Entropy said:
Or, select the offending character and get a list of the most probable matches and choose the right one? So far, it's pretty obvious to me when the OCR engine gets it right, even though in the demo I never see it turn to blue.
That's fine for single-character errors, but maybe 25% of the time you'll get a page of total gibberish and have to re-take the whole thing; it's usually obvious right away at least, but it can be very annoying if you've already moved on from the thing you took the picture of and have to go back / frame it up again.
Entropy said:
Unless there's so much green gibberish that you can't see the original character. I'd like to be able to divide the screen so i see the raw image and the overlay in separate panes.
You can turn off the "green gibberish" with the "hide unused chars" option in Settings / OCR. Though an option to move the overlay might make sense too... I'm not quite sure where we could fit it on that already-overcrowded screen, though.
Entropy said:
Will I be able to download it after I buy it on my phone? Much easier to test still image rec on an iPad.
Unfortunately no - that does work on the iPod Touch (though you have to load the OCR data files manually and we haven't posted the link yet) but it won't even let you in on the iPad; as I said, we didn't want to spend time designing / testing an iPad interface for something we weren't yet selling on iPad.
dustpuppy said:
i think for the still image mode, you should let the user pan and zoom the target image, which would mimic moving the phone. that way, i can take a nice crisp picture of a sign with perfect focus, then perform character recognition easily with having to keep my hands steady
That's a possibility, but it doesn't really get around the problem of the recognizer not seeing an image correctly - the reason "live" panning works is that it's sifting through hundreds of frames of video, each with a slightly different angle / focus / lighting level / etc, while even a well-shot picture of a sign might not be recognized correctly. So it's requiring extra work on the part of the user (moving around the box) without the attendant improvement in accuracy that you get from live input.
We're actually leaning more towards something like the document reader, but with a photo - tap on a character in an image and get a popup definition bubble just like in the document reader. A key advantage to that is that it keeps the actual image right in front of you, so you can see exactly where a particular word appeared on a page and easily go back and forth between the original document and the onscreen version without having trouble keeping track of your location in it.
Luke said:
The OCR is great, Mike.
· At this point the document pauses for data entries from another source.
-- ==== Sys2Proof/Laws/Reads.lean ====
section
/-! SUPPORT. What a task's reads give where the bytes are plain: no store, version, poison or other key meets them. -/

namespace Sys2Proof.Machine

open Sys2Proof

/-- Bytes that do not cross a line lie in one. -/
theorem linesOf_one {pa n : Nat} (hn : 0 < n) (h : pa % 64 + n ≤ 64) : linesOf pa n = [pa / 64] := by
  have e : (pa + n - 1) / 64 - pa / 64 + 1 = 1 := by omega
  simp [linesOf, Nat.ne_of_gt hn, e]

/-- No store, no overlay. -/
theorem overlayStores_nil {l : List PendStore} (pa : Nat) (bs : List Byte) (h : l = []) : overlayStores l pa bs = bs := by
  subst h; simp only [overlayStores, List.foldl_nil]
  exact List.zipIdx_map_fst 0 bs
/-- The same for the scratchpad. -/
theorem overlaySram_nil {l : List PendStore} (c o : Nat) (bs : List Byte) (h : l = []) : overlaySram l c o bs = bs := by
  subst h; simp only [overlaySram, List.foldl_nil]
  exact List.zipIdx_map_fst 0 bs

/-- A task that has issued no store, and has none in the hold queue, has none still to be performed. -/
theorem ownStores_nil {s : State} {tid : Word} (h : ∀ p ∈ s.mem.stores, p.tid ≠ tid)
    (k : ∀ r ∈ s.fabric.remotes, r.use.tid? ≠ some tid) : s.ownStores tid = [] := by
  have h1 : s.slipStores tid = [] := by
    simp only [State.slipStores, List.filterMap_eq_nil_iff]
    intro r hr
    have := k r hr
    split
    · rename_i t place he
      have ht : t ≠ tid := by simpa [he, RemoteUse.tid?] using this
      simp [ht]
    · rfl
  have h2 : s.mem.stores.filter (·.tid == tid) = [] := by simpa [List.filter_eq_nil_iff] using h
  simp [State.ownStores, h1, h2]

/-- The bytes of a poisoned line are taken from its beat only where a poisoned line meets the read. -/
theorem poisonTaken_none {s : State} {t : Task} {core pa n : Nat} {place : Place} (h : s.poisonedLine pa n = none) :
    s.poisonTaken t core pa n place = none := by
  simp only [State.poisonedLine, List.find?_eq_none] at h
  simp only [State.poisonTaken, List.find?_eq_none, Bool.and_eq_true, not_and]
  intro l hl hp
  exact absurd hp (h l hl)

/-- A task without version lines has no version of a byte. -/
theorem versionByte_none {s : State} {tid : Word} (h : ∀ v ∈ s.mem.versions, v.tid ≠ tid) (pa : Nat) :
    s.versionByte tid pa = none := by
  have : s.vline? tid (pa / 64) = none := by
    simp only [State.vline?, List.find?_eq_none, Bool.and_eq_true, beq_iff_eq, not_and]
    intro v hv h'
    exact absurd h' (h v hv)
  simp [State.versionByte, this]

/-- Nothing queued, nothing laid over. -/
theorem overBytes_none (bs : List Byte) (own : List (Option Byte)) (h : ∀ i, own.getD i none = none) :
    overBytes bs own = bs := by
  simp only [overBytes, h, Option.getD_none]
  exact List.zipIdx_map_fst 0 bs

/-- An empty commit queue lays nothing over. -/
theorem commitOver_nil (va n : Nat) (i : Nat) : (commitOver [] va n).getD i none = none := by
  simp only [commitOver, List.foldl_nil, List.getD_eq_getElem?_getD, List.getElem?_map]
  cases (List.range n)[i]? <;> rfl

/-- Physical memory whose lines are readable under the key reads its bytes and changes nothing. -/
theorem physRead_plain {s : State} {slot pa n : Nat} (h : ∀ l ∈ linesOf pa n, s.lineReadable slot l = true) :
    s.physRead slot pa n = (cellsRead s.mem.bytes pa n, s) := by
  have h2 : (linesOf pa n).all (s.lineReadable slot) = true := by simpa using h
  have h3 : (List.range n).map (fun i => s.physByte slot (pa + i) i) = cellsRead s.mem.bytes pa n := by
    apply List.map_congr_left
    intro i hi
    have hi := List.mem_range.1 hi
    have : s.lineReadable slot ((pa + i) / 64) = true := by
      apply h
      have : ¬ n = 0 := by omega
      simp only [linesOf, this, if_false, List.mem_map, List.mem_range]
      exact ⟨(pa + i) / 64 - pa / 64, by omega, by omega⟩
    simp [State.physByte, this]
  simp [State.physRead, h2, h3]

/-- Bytes of a line, taken out of the line. -/
theorem drop_take_cells (m : List Host.Cell) (pa n : Nat) (h : pa % 64 + n ≤ 64) :
    ((cellsRead m (pa / 64 * 64) 64).drop (pa % 64)).take n = cellsRead m pa n := by
  apply List.ext_getElem
  · simp [cellsRead]; omega
  · intro i h1 h2
    simp [cellsRead]
    congr 1; omega

/-- Without version lines the bytes stand. -/
theorem zipVersion (s : State) (tid : Word) (pa : Nat) (bs : List Byte) (h : ∀ v ∈ s.mem.versions, v.tid ≠ tid) :
   (bs.zipIdx.map fun (b, i) => (s.versionByte tid (pa + i)).getD b) = bs := by
  simp only [versionByte_none h, Option.getD_none]
  exact List.zipIdx_map_fst 0 bs

/-- A read of plain bytes gives them, with no poison, and changes the caches at most. -/
theorem readLocal_plain {s : State} {t : Task} {core va n : Nat} {loc : Loc} (hn : 0 < n)
    (h : s.Plain t n loc) (hc : s.Uncached core loc) :
    ∃ cs, s.readLocal t core va n loc = (s.bytesAt loc n, none, { s with cores := cs }) := by
  obtain ⟨h1, h2, h3, h4⟩ := h
  cases loc with
  | peer => exact absurd h4 (by simp)
  | sram c o =>
    refine ⟨s.cores, ?_⟩
    simp [State.readLocal, overlaySram_nil _ _ _ h1, State.sramRead, State.bytesAt]
  | phys pa place evf =>
    obtain ⟨h5, h6, h7⟩ := h4
    have hu := hc pa place evf rfl t.ctx
    have hr : ∃ cs, s.readThroughL1 t.ctx core pa n place = (cellsRead s.mem.bytes pa n, { s with cores := cs }) := by
      unfold State.readThroughL1
      rw [hu, ite_self]
      dsimp only
      split
      · rw [physRead_plain (by rw [linesOf_one (by omega) (by omega)]; simpa using h7)]
        dsimp only
        rw [drop_take_cells _ _ _ h5]
        exact ⟨_, rfl⟩
      · rw [physRead_plain (by rw [linesOf_one hn h5]; simpa using h7)]
        exact ⟨s.cores, rfl⟩
    obtain ⟨cs, hr⟩ := hr
    refine ⟨cs, ?_⟩
    unfold State.readLocal
    simp only [poisonTaken_none h6, hr, h3, overlayStores_nil _ _ h1]
    rw [zipVersion _ _ _ _ h2, overBytes_none _ _ (commitOver_nil _ _)]
    rfl

/-- An acquire changes the L1 and the clocks of tasks at most. -/
theorem acquireOpt_shape (s : State) (tid : Word) (core : Nat) (acq : Option Scope) :
    ∃ cs f, s.acquireOpt tid core acq = { s with cores := cs, tasks := s.tasks.map f } ∧
      (∀ t, (f t).tid = t.tid ∧ (f t).r = t.r ∧ (f t).trap = t.trap) ∧
      (∀ c, (s.acquireOpt tid core acq).core c = s.core c ∨ (s.acquireOpt tid core acq).core c = { s.core c with l1 := [] }) := by
  have hid : s.tasks.map id = s.tasks := List.map_id _
  have core_drop (c : Nat) : (s.dropL1 core).core c = s.core c ∨ (s.dropL1 core).core c = { s.core c with l1 := [] } := by
    unfold State.dropL1
    by_cases h : c = core
    · subst h; rw [State.core_modCore_same]; exact .inr rfl
    · rw [State.core_modCore_other _ _ h]; exact .inl rfl
  have same : ∃ cs f, s = { s with cores := cs, tasks := s.tasks.map f } ∧
      (∀ t, (f t).tid = t.tid ∧ (f t).r = t.r ∧ (f t).trap = t.trap) ∧ (∀ c, s.core c = s.core c ∨ s.core c = { s.core c with l1 := [] }) :=
    ⟨s.cores, id, by rw [hid], fun _ => ⟨rfl, rfl, rfl⟩, fun _ => .inl rfl⟩
  have drop : ∃ cs f, s.dropL1 core = { s with cores := cs, tasks := s.tasks.map f } ∧
      (∀ t, (f t).tid = t.tid ∧ (f t).r = t.r ∧ (f t).trap = t.trap) ∧
      (∀ c, (s.dropL1 core).core c = s.core c ∨ (s.dropL1 core).core c = { s.core c with l1 := [] }) :=
    ⟨_, id, by rw [hid]; rfl, fun _ => ⟨rfl, rfl, rfl⟩, core_drop⟩
  let w (cl : List Nat) : State := (s.dropL1 core).modTask tid fun t => { t with clock := joinClock t.clock cl }
  have wide (cl : List Nat) : ∃ cs f, w cl = { s with cores := cs, tasks := s.tasks.map f } ∧
      (∀ t, (f t).tid = t.tid ∧ (f t).r = t.r ∧ (f t).trap = t.trap) ∧
      (∀ c, (w cl).core c = s.core c ∨ (w cl).core c = { s.core c with l1 := [] }) :=
    ⟨_, _, rfl, fun t => by dsimp only; split <;> exact ⟨rfl, rfl, rfl⟩, core_drop⟩
  unfold State.acquireOpt
  cases acq with
  | none => exact same
  | some sc =>
    unfold State.acquireBy
    cases sc with
    | seq => exact same
    | core => exact same
    | cluster => exact drop
    | die => exact drop
    | pkg => exact wide _
    | fabric => exact wide _

/-- A load of a known value enters one interlocked result. -/
theorem putLoad_interlocked (s : State) (t : Task) (reg : RegId) (m : Word) (v : RegVal) :
    Interlocked s (s.putLoad t reg m v none) [(reg, m, v)] := by
  refine ⟨[{ id := s.nextId, reg := reg, mask := m, val := v, ord := 0, load := true, buf := t.r.buf }],
    ⟨[], by cases h : s.cur <;> simp [State.putLoad, State.putKnown, State.putInfl, State.fresh, h]⟩, rfl, ?_⟩
  intro e he
  simp only [List.mem_singleton] at he
  subst he
  exact ⟨rfl, rfl, rfl, _, mem_insertDue.2 (.inl rfl)⟩

/-- So does an atomic's, a lock's or a roll's. -/
theorem putResult_interlocked (s : State) (reg : RegId) (m : Word) (v : RegVal) :
    Interlocked s (s.putResult reg m v) [(reg, m, v)] := by
  refine ⟨[{ id := s.nextId, reg := reg, mask := m, val := v, ord := 0 }],
    ⟨[], by cases h : s.cur <;> simp [State.putResult, State.putKnown, State.putInfl, State.fresh, h]⟩, rfl, ?_⟩
  intro e he
  simp only [List.mem_singleton] at he
  subst he
  exact ⟨rfl, rfl, rfl, _, mem_insertDue.2 (.inl rfl)⟩

/-- A whole line of plain bytes that L1 does not hold is taken from its beat: a poisoned one is consumed. -/
theorem poisonTaken_line {s : State} {t : Task} {core g : Nat} {place : Place} (h1 : s.ownStores t.tid = [])
    (h2 : ∀ v ∈ s.mem.versions, v.tid ≠ t.tid) (hl : s.l1Line t.ctx core g = none) :
    s.poisonTaken t core (g * 64) 64 place = s.poisonedLine (g * 64) 64 := by
  have ht : s.takesBeat t core (g * 64) 64 place g = true := by
    have hv : ¬ ∀ i < 64, ((g * 64 + i) / 64 != g || (s.versionByte t.tid (g * 64 + i)).isSome) = true := by
      intro h
      have h0 := h 0 (by omega)
      rw [versionByte_none h2, show (g * 64 + 0) / 64 = g by omega] at h0
      simp at h0
    have hv' : ((List.range 64).all fun i =>
        (g * 64 + i) / 64 != g || (s.versionByte t.tid (g * 64 + i)).isSome) = false := by
      rw [Bool.eq_false_iff]
      intro h
      exact hv fun i hi => List.all_eq_true.1 h i (List.mem_range.2 hi)
    have hw : ((List.range 64).all fun _ => false) = false := by decide
    unfold State.takesBeat
    simp only [h1, hl, hv', Option.isSome_none, Bool.and_false, List.any_nil, hw, Bool.not_false, Bool.and_true]
  simp only [State.poisonTaken, State.poisonedLine]
  rw [linesOf_one (by omega) (by omega), show g * 64 / 64 = g by omega]
  simp [ht]

/-- The line of a matrix operand, where its bytes are plain. -/
theorem readGranule_plain {s : State} {t : Task} {core line g : Nat} (h1 : s.ownStores t.tid = [])
    (h2 : ∀ v ∈ s.mem.versions, v.tid ≠ t.tid) (h3 : t.commitQ = []) (hl : s.l1Line t.ctx core g = none)
    (hr : s.lineReadable (ctxSlot t.ctx) g = true) (hg : g < 2 ^ 46) :
    s.readGranule t core line g = (cellsRead s.mem.bytes (g * 64) 64, s.poisonedLine (g * 64) 64) := by
  have hn : ¬2 ^ 46 ≤ g := by omega
  unfold State.readGranule
  simp only [hn, if_false, hl, h3, overlayStores_nil _ _ h1, poisonTaken_line h1 h2 hl]
  rw [physRead_plain (by rw [linesOf_one (by omega) (by omega)]; simpa using hr), zipVersion _ _ _ _ h2,
    overBytes_none _ _ (commitOver_nil _ _)]

/-- The lines of an operand whose addresses translate to themselves. -/
theorem checkLines_ok (acc : Nat → Chk Loc) (i : Nat) (l : List Nat)
    (h : ∀ p ∈ l, acc p = .ok (.phys p .near false) ∧ p < 2 ^ 51) :
    checkLines acc i l = .ok (l.map fun p => (p, .phys p .near false)) := by
  induction l with
  | nil => rfl
  | cons p ps ih =>
    have hp := h p (by simp)
    have hf : (Loc.phys p .near false).foreign = false := by simp only [Loc.foreign, decide_eq_false_iff_not]; omega
    simp [checkLines, hp.1, Chk.bind, hf, ih fun q hq => h q (by simp [hq])]

end Sys2Proof.Machine
end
Thanks so much for working on the feature, it's hugely to so many of us. I'm fighting with iTunes to actually be able to purchase it (I'm in China but my Apple Store account is in the US…I think that complicates things), but on my iPhone 4 the OCR in demo mode has been impressive in its ability to correctly recognize characters. It will be a real life-saver for me here in Beijing.
Thank you! If you're getting rejected credit card errors, the easiest way to clear them up is to contact iTunes support and ask them to unblock your account (
http://www.apple.com/support/itunes/contact.html) - they get a TON of email like this and can usually fix the problem very quickly.
elipio said:
Mike, the OCR is out this planet! The silver detail in the icon is superb too... the coolest icon on the front page of my iPhone 4.
Heh, thanks - actually that was inspired by a user who wrote to say that he loved the product except for the icon and the splash screen. (we're still working on the latter, though it's about to become less of an issue now that OS4 / multitasking are finally arriving on iPad) But the old icon didn't even have correct drop shadowing, so a change was certainly overdue, and it was perfect timing since our icon's temporarily showing up in a bunch of places in iTunes that it doesn't normally (the iTunes-wide top grossing list, e.g. - we made more money yesterday than Flight Control, though that's considerably less of an accomplishment than it would have been a year ago
).
John said:
Does the OCR depend on where in the box the character is ? I could get the OCR to easily recognise two characters earlier (displayed on my computer LCD screen) but as soon as I shifted the iPhone so that the left side of the box only enclosed the second character, the OCR had trouble recognising it.
It can, for two reasons: #1, with only a single character to look at the recognizer might be having difficulty figuring out the correct font height (whether it's one character or two, e.g.) - usually not a problem but it occasionally does happen with certain characters - and #2, if the box includes a little bit of the previous character that might be confusing it. A good workaround when this happens is to point at the full word, tap the pause button, tap the > button, then tap on the character in the separate dictionary entry screen to look it up.